In France, the far-right politician Marine Le Pen campaigned during the presidential election on anti-renewable energy policies, insisting that any climate action would be on France’s terms rather than as dictated by climate science.

“A rich, white, doomer trope,” is how Brynn O’Brien, executive director of the Australasian Centre for Corporate Responsibility, a research and advocacy organisation, described Franzen’s statement. “The only people who fall for it are rich white people who think they will be spared until everyone and everything else is gone. His position is unscientific, morally careless (at best) and politically blinkered.”

Global heating is a crisis, she acknowledges. “Things are very bad and will get much worse. But scientifically and politically there are still so many choices we can and must make to avoid all-out catastrophe, to avoid ‘end times’.”

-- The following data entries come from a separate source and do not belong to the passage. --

/-- A matrix slot (R156). -/
def mSlotWf (i : SlotIn) (w : BitVec 64) (c : Nat) : Bool :=
  below i.floret 4096 && codeWf (w.extractLsb' 58 6).toNat c [1, 2, 3, 4]
/-- A vector slot (R159). -/
def vSlotWf (i : SlotIn) (w : BitVec 64) (c : Nat) : Bool :=
  below i.floret 4096 && codeWf (w.extractLsb' 56 8).toNat c ((List.range 23).map (· + 1))
/-- A scalar slot (R162). -/
def sSlotWf (i : SlotIn) (w : BitVec 48) (c : Nat) : Bool :=
  below i.floret 4096 && codeWf (w.extractLsb' 40 8).toNat c
    [1, 2, 3, 4, 5, 6, 7, 8, 9, 0xA, 0xB, 0x20, 0x21, 0x22, 0x30, 0x31, 0x32, 0x33, 0x34, 0x35, 0x36, 0x37, 0x38]
/-- A control slot (R165). -/
def cSlotWf (i : SlotIn) (w : BitVec 24) (c : Nat) : Bool :=
  below i.floret 4096 && codeWf (w.extractLsb' 19 5).toNat c [1, 2, 3, 4, 5, 6, 7, 8, 9]
/-- A remote-memory slot (R163): DESC has a row of its own. -/
def xSlotWf (i : SlotIn) (w : BitVec 48) (desc : Bool) : Bool :=
  below i.floret 4096 && (if desc then decide ((w.extractLsb' 42 6).toNat = 0x3E) else
    decide ((w.extractLsb' 42 6).toNat ≠ 0x3E) && decide ((w.extractLsb' 42 6).toNat ≠ 0))

def portOptWf : Option Nat → Bool
  | none => true
  | some p => below p 36

def partOptWf : Option Nat → Bool
  | none => true
  | some n => below n 512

Many of these choices and some of the people leading action to cut emissions and reduce environmental damage are discussed in Katharine Hayhoe’s book Saving Us. The Canadian climate scientist and evangelical Christian believes that facts about levels of global heating and their potential impacts can play only a small role in changing people’s minds and motivating them to take action on climate change. Instead, conversations about shared values are key to eradicating climate doomism, denialism or scepticism and creating hope for the future, she argues.

In short, we need to open our minds. O’Brien takes a similar view about a lack of climate action and resistance to change. “This is a crisis of imagination as much as anything else,” she said. “We are losing because too many rich and powerful people can’t or won’t imagine a better way. So f*** them, and f*** Franzen.”

In Franzen’s 2010 novel Freedom the protagonist, Walter Berglund, is fully submerged in the trials and tribulations of middle-age. In addition to the required affair with a much younger woman, his green tendencies are thrown out of kilter when he manages to persuade an oil billionaire to fund a nature reserve to protect a threatened species of songbird. However, the quid pro quo is that mining companies will be allowed to extract coal on the reserve. When Berglund tries to justify the choice to his wife, Patty, who sarcastically says: “So yay coal. Let’s burn more coal. Rah, rah.” Berglund dismisses her by saying that “it’s complicated” and ranting against nuclear and wind power.

While the clean energy transition won’t be easy, change is less complicated than the doomsayers would have us believe. Science shows that coal has no place in a net-zero world, economics reveal that onshore wind and solar are the cheapest sources of energy, and data indicates that powering the world with renewables would take up less land than using fossil fuels. Activists are also clear that change needs to happen now — climate doomism will only delay essential action. “The world is in a race against time,” said António Guterres, the UN secretary-general. “We cannot afford slow movers, fake movers or any form of greenwashing.”

Mann insists we all need to wake up, fight “the forces of inaction” and make sure we don’t turn into Walter Berglunds. “Doomist men are dead wrong,” he writes. “Our demise is only assured if we follow their lead and surrender. If your midlife crisis has caused you to give up on the future, then step aside. Get out of the way. But please don’t obstruct others stepping forward to do battle.”